In a truly horrific episode, human organs are found stored in a makeshift facility. Larsen again enlists the help of Claire, played by Charlotte Rampling, who is three days away from retirement working as a detective in Paris. Meanwhile, in Romania, 18-year-old Mario is trafficked out and into Denmark, in the hope of finding his sister who he believes has been sold into prostitution. Their story weaves in and out of the other narratives, using similar flashback and flashforward techniques as in the previous series, in a way that challenges the way the viewer follows the story.
This is a difficult watch, as it deals with poor young people from Vietnam and Romania being tricked into paying vast sums of money to be smuggled into affluent European countries where they are effectively used as slaves by brutal Romanian gang masters. These criminal gangs, it is revealed, represent only the bottom of the food chain; the villains at the top are the apparently urbane, respectable businessmen who have woven such intricate webs with their offshore companies and bank accounts that feed off the indentured labour of these young people, that the police struggle to bring them to justice.
Just as series one showed the complicity of the nuns in the baby trafficking operations being run out of Poland, series two also shows how vast wealth is built on exploitation by those who have the power to hide their murky criminality through legal loopholes. It deals with the way that those who are punished for acts of criminality are often coerced victims themselves, while the puppet masters evade justice without appearing to get their own hands dirty.

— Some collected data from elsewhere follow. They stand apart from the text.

/-- What HOLDOVER holds from its entry on (R73, R74, R79): the mean fine code without the `n` gates that ended within the last 2 ms
or, with REF_AUX, the mean of its ratio to TB over the last 1 s, at which TB has the mean offset of that second. -/
def State.hold (s : State) (n : Nat) : State :=
  let s1 := s.holdCode (if s.holdsAux then 0 else n)
  s1.modTpll fun p => { p with
    snap := none, tEntry := s.hubTemp, corr := 0, corrAt := s.tb, gates := 0, follow := s.slaveLinked
    ratio := if s.holdsAux then meanOf (p.ratios.take 1000) else none
    auxGone := !s.on TPLL_STAT.AUX_OK 0 }

/-- The reference is lost (R70, R71): HOLDOVER from LOCKED and SLEW; in ACQUIRE qualification starts afresh. `n` gates ended within
the last 2 ms. -/
def State.refLost (s : State) (n : Nat) : State :=
  let s1 := (s.wr TPLL_STAT.REF_OK 0 0).modTpll fun p => { p with gates := 0, qualAt := none }
  if s.tpllState = 1 ∨ s.tpllState = 3 then ((s1.tpllTo 2 0x0302).raise pgTpll 1).hold n else s1

/-- A reference step beyond ±10 ppm in LOCKED (R72). -/
def State.refStep (s : State) : State :=
  let s1 := (s.wr TPLL_STAT.REF_OK 0 0).modTpll fun p => { p with gates := 0, qualAt := none }
  ((s1.tpllTo 2 0x0303).raise pgTpll 4).hold 1

/-- LOCKED begins: its gates are counted from here (R73), and bring-up goes on (R12, R513). -/
def State.lockedFrom (s : State) : State :=
  ((s.modTpll fun p => { p with means := [], ratios := [], ratio := none, snap := none, follow := false }).raise pgTpll 0).devLocked

/-- FAILED (R80, R81): the loop holds its last holdover fine code and runs free, the epoch becomes UNCERTAIN, the AF falls back and
the device enters SAFE. -/
def State.tpllFailed (s : State) : State :=
  let s0 := if s.tpllState = 1 ∨ s.tpllState = 3 then s.holdCode 2 else s
  let s1 := ((s0.tpllTo 4 0x0307).raise pgTpll 3).modTpll fun p =>
    { p with snap := none, follow := false, corr := 0, ratio := none }
  (s1.enterUncertain.afFallback).enterSafe 0

/-- ACQUIRE begins: the band is selected and qualification starts afresh (R70, R89). The device waits for REF_IN here (R509): the
50 ms of R70 run from the qualification only. -/
def State.tpllAcquire (s : State) : State :=
  let s1 := ((s.wr TPLL_STAT.REF_OK 0 0).wr TPLL_STAT.SWEEP_BUSY 0 0).modTpll fun p =>
    { p with started := true, gates := 0, qualAt := none, sweep := none, since := s.tb }
  match s1.tpllBand with
  | some b => (s1.wr TPLL_STAT.BAND 0 b).wr TPLL_STAT.FINE_MARGIN 0 0
  | none => s1.tpllFailed

/-- TPLL_LOCKED (R70): the phase error has been below 1 ns for 1 ms since qualification. In the tick in which the 50 ms end, FAILED
takes precedence. -/
def execTpllLocked (s : State) : Host.Outcome State Fault Refusal :=
  chipOnly s <|
    match s.tpll.qualAt with
    | some t =>
      if s.tpllState = 0 ∧ s.on TPLL_STAT.REF_OK 0 = true ∧ t + 500000 ≤ s.tb ∧ s.tb < t + 25000000 then (s.tpllTo 1 0x0301).lockedFrom else s
    | none => s

/-- TPLL_ACQUIRE_TIMEOUT (R70): no lock within 50 ms of qualification. -/
def execTpllAcquireTimeout (s : State) : Host.Outcome State Fault Refusal :=
  chipOnly s <|
    match s.tpll.qualAt with
    | some t => if s.tpllState = 0 ∧ t + 25000000 ≤ s.tb then s.tpllFailed else s
    | none => s

/-! ### The reference (R71, R72, R75) -/

/-- The residual phase in 1/5000 ps (R76): in SLEW the loop moves it toward 0 at SLEW_MAX, unless a snap does. -/
def State.residual (s : State) : Int :=
  let p := s.tpll
  if s.tpllState = 3 ∧ p.snap = none then
    let n := s.tb - p.resAt
    -- A SLEW_MAX handed over at D acts from D on; the old one acted before (R76).
    let (new, old) := match s.lags.find? fun l => l.1 == TPLL_SLEW.SLEW_MAX.key 0 with
      | some l => (min n (s.epoch - l.2.1), l.2.2)
      | none => (n, 0)
    let moved : Int := (new * s.rdA TPLL_SLEW.SLEW_MAX 0 + (n - new) * old : Nat)
    if 0 ≤ p.res then max 0 (p.res - moved) else min 0 (p.res + moved)
  else p.res

/-- The residual fixed as of now. -/
def State.settleResidual (s : State) : State :=
  let r := s.residual
  (s.modTpll fun p => { p with res := r, resAt := s.tb }).wr TPLL_PHASE.RESIDUAL 0 (unsigned 32 (r.tdiv 5000))

/-- A time in ps reduced into (−P/2, P/2], P the reference period (R75). -/
def State.reduceJ (s : State) (x : Int) : Int :=
  let den := max 1 (s.rdA TPLL_FCW_DEN.FCW_DEN 0)
  let p : Int := 250 * (s.rdA TPLL_FCW_INT.FCW_INT 0 * den + s.rdA TPLL_FCW_NUM.FCW_NUM 0 : Nat)
  let r := (x * den) % p
  roundDiv (if 2 * r ≤ p then r else r - p) den

/-- J in the layout of TPLL_JUMP and the ticks spent in HOLDOVER, as DATA of the REF_RETURN record (R75). -/
def State.returnData (s : State) (new : Nat) (j : Int) : List Item :=
  [.word (2 + 256 * new), .word (unsigned 32 j), .tick (s.tb - s.tpll.since)]

/-- The reference requalifies in HOLDOVER with jump `j` (R70, R75, R79). -/
def State.refReturn (s : State) (j : Int) : State :=
  let s1 := (s.wr TPLL_JUMP.JUMP 0 (unsigned 32 j)).raise pgTpll 2
  if s.tpll.follow then s1
  else if 1000 ≤ j.natAbs then
    ((s1.tpllSet 3).jrn 0x05 64 0x0304 (s.returnData 3 j)).modTpll fun p => { p with res := j * 5000, resAt := s.tb }
  else ((s1.tpllSet 1).jrn 0x05 64 0x0304 (s.returnData 1 j)).lockedFrom

/-- A slave on its UP link returns to REF_IN (R79). -/
def State.followEnd (s : State) (phase : Int) : State :=
  if s.tpllState = 2 ∧ s.tpll.follow = true ∧ s.on TPLL_STAT.REF_OK 0 = true ∧ s.tpll.upState = 1 ∧ phase.natAbs < 1000 then
    ((s.tpllSet 1).jrn 0x05 64 0x0304 (s.returnData 1 phase)).lockedFrom
  else s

I watched each episode with an increasing sense of rage at the inhumanity and injustices inflicted upon young people whose initial misfortune is to be born in poverty, with few chances in life. The series deals sympathetically with this, giving us a charismatic young lead character, Mario, whose resourcefulness in the face of dire misfortune would, in another place and time, earn him a great education and prospects.

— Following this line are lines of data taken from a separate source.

/-- The lines of a Facet's store that a read of `n` source bytes at `a` covers (R222). -/
def Side.readLines (x : Side) (a n : Nat) : Option (Nat × Nat × Nat) :=
  if x.space ≠ 1 then none
  else if x.fmt = 0 then some (x.facet, a / 32, (a + n - 1) / 32)
  else some (x.facet, 2 * (a / 68), 2 * ((a + n - 1) / 68) + 1)

/-- A read issued: for a host source its request leaves the block. -/
def State.issueRead (s : State) (c n : Nat) : State :=
  let k := (s.rflc c).asked
  let side := s.rflSide c false
  let t := s.modRflc c fun x => { x with
    asked := x.asked + n
    reads := x.reads ++ [{ k := k, n := n, host := side.space == 0, lines := side.readLines (s.srcPos c k) n }] }
  if side.space = 0 then t.emit (.hostRead c (s.srcPos c k) n) else t

/-! ### Spaces (R255, R256) -/

/-- The offsets of the phase tables' inactive banks in the AF space (R385): table and entry of a byte. -/
def ptByte (a : Nat) : Option (Nat × Nat) := if a < 0x200000 then some (a / 0x40000, a % 0x40000 / 4) else none

/-- The byte a source of an internal space delivers (R255, R256). -/
def State.spaceByte (s : State) (x : Side) (a : Nat) : Nat :=
  if x.space = 1 then
    if x.fmt = 0 then s.memB (facetBase x.facet + a)
    else
      let o := a % 68
      if o < 64 then s.memB (facetBase x.facet + 64 * (a / 68) + o)
      else (List.range 4).foldl (fun v i => v + s.side x.facet (16 * (a / 68) + 4 * (o - 64) + i) % 4 * 4 ^ i) 0
  else if x.space = 2 then s.memB (facetBase x.facet + 0x01000000 + a)
  else match ptByte a with
    | some (g, i) => s.tabEntry (tabPt g) (1 - s.tabActive (tabPt g)) i / 256 ^ (a % 4) % 256
    | none => s.afB a

/-- One byte written to the store (R256): spare bits 0, in W32 marker bits 0. The line's check bits are written with it. -/
def State.storePut (s0 : State) (x : Side) (a v : Nat) : State :=
  let s := s0.lineWritten x.facet (if x.fmt = 0 then a / 32 else 2 * (a / 68) + (if a % 68 < 64 then a % 68 / 32 else (a % 68 - 64) / 2)) false
  let side := facetBase x.facet + 0x00800000
  if x.fmt = 0 then (s.setMemB (facetBase x.facet + a) v).setMemB (side + a / 4) 0
  else
    let o := a % 68
    let w := 16 * (a / 68)
    if o < 64 then
      (s.setMemB (facetBase x.facet + 64 * (a / 68) + o) v).setMemB (side + w + o / 4) (s.side x.facet (w + o / 4) % 4)
    else (List.range 4).foldl (fun t i => t.setMemB (side + w + 4 * (o - 64) + i) (bits v (2 * i) 2)) s

/-- One byte written to an internal space. -/
def State.spacePut (s : State) (x : Side) (a v : Nat) : State :=
  if x.space = 1 then s.storePut x a v
  else if x.space = 2 then s.setMemB (facetBase x.facet + 0x01000000 + a) v
  else match ptByte a with
    | some (g, i) =>
      let t := tabPt g
      let old := s.tabEntry t (1 - s.tabActive t) i
      let new := old - old / 256 ^ (a % 4) % 256 * 256 ^ (a % 4) + v * 256 ^ (a % 4)
      s.tabWrite t i (new % 2 ^ 24)
    | none => s.setAf a [v]

/-- Bytes written to an internal space from address `a` on. -/
def State.spacePuts (s : State) (x : Side) (a : Nat) : List Nat → State
  | [] => s
  | b :: r => (s.spacePut x a b).spacePuts x (a + 1) r

/-- [a, b) meets [p, p + n). -/
def meets (a b p n : Nat) : Bool := decide (a < p + n ∧ p < b ∧ a < b)

/-- A burst of Crown pool bytes [a, b) meets what its chapter marks as in use (R436). -/
def State.crownBlocked (s : State) (a b : Nat) : Bool :=
  (List.range 8).any fun k =>
    let n := s.crownRefBytes k
    let sel := fun (r : Nat) (base : Nat → Nat) => meets a b (0x00400000 + base (2 * k + r)) n
    (s.crownBusy k && (sel (s.rdA CROWN_REF.REF_SEL k) (s.rdA CROWN_BASE_REF.BASE) ||
      (s.rdA CROWN_CFG.MODE k == 2 && meets a b (0x00600000 + s.rdA CROWN_TWR_BASE.TWR_BASE k) (4 * s.crownNC k * s.crownB k)))) ||
    ((s.pages (pgCrown k)).pending && sel (s.rd CROWN_REF.REF_SEL k) (s.rd CROWN_BASE_REF.BASE))

/-- A burst of `bs` at address `a` is TARGET_BLOCKED (R276): a busy engine's step or branch-set area, a sealed granule, a tone set
that is in use or would hold a refused value, a phase table that is not OPEN, a Crown pool or capture region in use. -/
def State.blocked (s : State) (x : Side) (a : Nat) (bs : List Nat) : Bool :=
  let b := a + bs.length
  if x.space = 1 then
    (List.range (bs.length / 64 + 2)).any fun i =>
      decide ((a / x.granule + i) * x.granule < b) && s.sealed x.facet (a / x.granule + i)
  else if x.space = 2 then
    (List.range (bs.length / 16 + 2)).any fun i =>
      decide ((a / 16 + i) * 16 < b) && (List.range 16).any fun e =>
        s.engBusy (16 * x.facet + e) && s.inProgram (16 * x.facet + e) (a / 16 + i)
  else if x.space = 4 then
    let t := s.spacePuts x a bs
    ((List.range 8).any fun g => meets a b (0x40000 * g) 0x40000 && s.tabClosed (tabPt g)) ||
      ((List.range (bs.length / 32 + 2)).any fun i =>
        let n := (a - 0x200000) / 32 + i
        meets a b (0x200000 + 32 * n) 32 && decide (n < 1024) &&
          (s.tsetInUse n || tsetBad ((List.range 8).map (t.tsetD n)))) ||
      meets a b 0x700000 0x900000 || s.crownBlocked a b
  else false

/-- A burst that reaches a phase table in CLOSING aborts the close (R247). -/
def State.burstAborts (s : State) (x : Side) (a n : Nat) : State :=
  if x.space = 4 then
    (List.range 8).foldl (fun t g => if meets a (a + n) (0x40000 * g) 0x40000 then t.tabAbort (tabPt g) else t) s
  else s

/-- What a written burst clears (R122, R384): PROG_OK of the engines whose steps or tone sets it reached. -/
def State.burstTouched (s : State) (x : Side) (a n : Nat) : State :=
  if x.space = 2 then
    (List.range (n / 16 + 2)).foldl (fun t i =>
      if (a / 16 + i) * 16 < a + n then t.stepTouched x.facet (a / 16 + i) else t) s
  else if x.space = 4 then
    (List.range (n / 32 + 2)).foldl (fun t i =>
      let j := (a - 0x200000) / 32 + i
      if meets a (a + n) (0x200000 + 32 * j) 32 && decide (j < 1024) then t.tsetTouched j else t) s
  else s

/-- A whole granule delivered to a window becomes granule WP, with its tag (R231). -/
def State.winDeliver (s : State) (x : Side) (g : List Nat) : State :=
  let i := winId x.facet x.win
  let n := (s.win i).wp
  let slot := s.winSlot x.facet x.win n
  let s1 := s.setBytesB (facetBase x.facet + 64 * slot) (g.take 64)
  let s2 := (List.range 16).foldl (fun t k =>
    t.setMemB (facetBase x.facet + 0x00800000 + 16 * slot + k)
      ((if x.fmt = 0 then 0 else bits ((g[64 + k / 4]?).getD 0) (2 * (k % 4)) 2) + 4 * bits n (2 * (k % 8)) 2)) s1
  ((s2.linesWritten x.facet (2 * slot) 2 true).modWin i fun w => { w with wp := n + 1 }).settleWin x.facet x.win

/-! ### The end of a descriptor (R266, R269, R276, R281) -/

/-- A cause of kind BAD (R276). -/
def causeBad (cse : Nat) : Bool := 1 ≤ cse && decide (cse < 0x20)

/-- The host address of ring entry `n` of channel `c` (R265). -/
def State.ringEntry (s : State) (c n : Nat) : Nat :=
  128 * s.rd RFL_RING_BASE_LO.BASE c + 2 ^ 32 * s.rd RFL_RING_BASE_HI.BASE c + 128 * n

I felt uncomfortable about the young victims, nameless and abused, crammed into airless lorries, that are part of his narrative. The commodification of young bodies, for slave labour, for sex work, and for the harvesting of organs should indeed be a difficult watch. In a show that has many moments of reflection, the cruelty of fate and human beings is a central theme. If it were not for the warmth and goodness of many of the characters, it would be depressing indeed.
The geographical reach of the action is sometimes a mystery. How Larsen can commute between Copenhagen and Paris with apparent ease is one such conundrum, at one point preferring to catch a plane back home because his ex-wife is being terrorised by an intruder – seemingly without calling local Danish police for help. Another is how an 18-year-old with no driving licence and presumably no passport can drive an HGV across European borders.
Larsen's colleague, Neel, continues to wander into semi-deserted agricultural buildings alone and without police backup, as she did in the first series. Some editing decisions seem to have been made specifically to create more tension at the vast expense of plausibility. Larsen's inexplicable decision to leave his ex-wife in the dark about the fate of their lost daughter is another problem that has a whiff of artificiality about it.
These are small niggles in what is overall an enjoyable and compelling series. I suspended my disbelief and cared enough about the characters to binge-watch the six episodes all the way to their satisfying conclusion.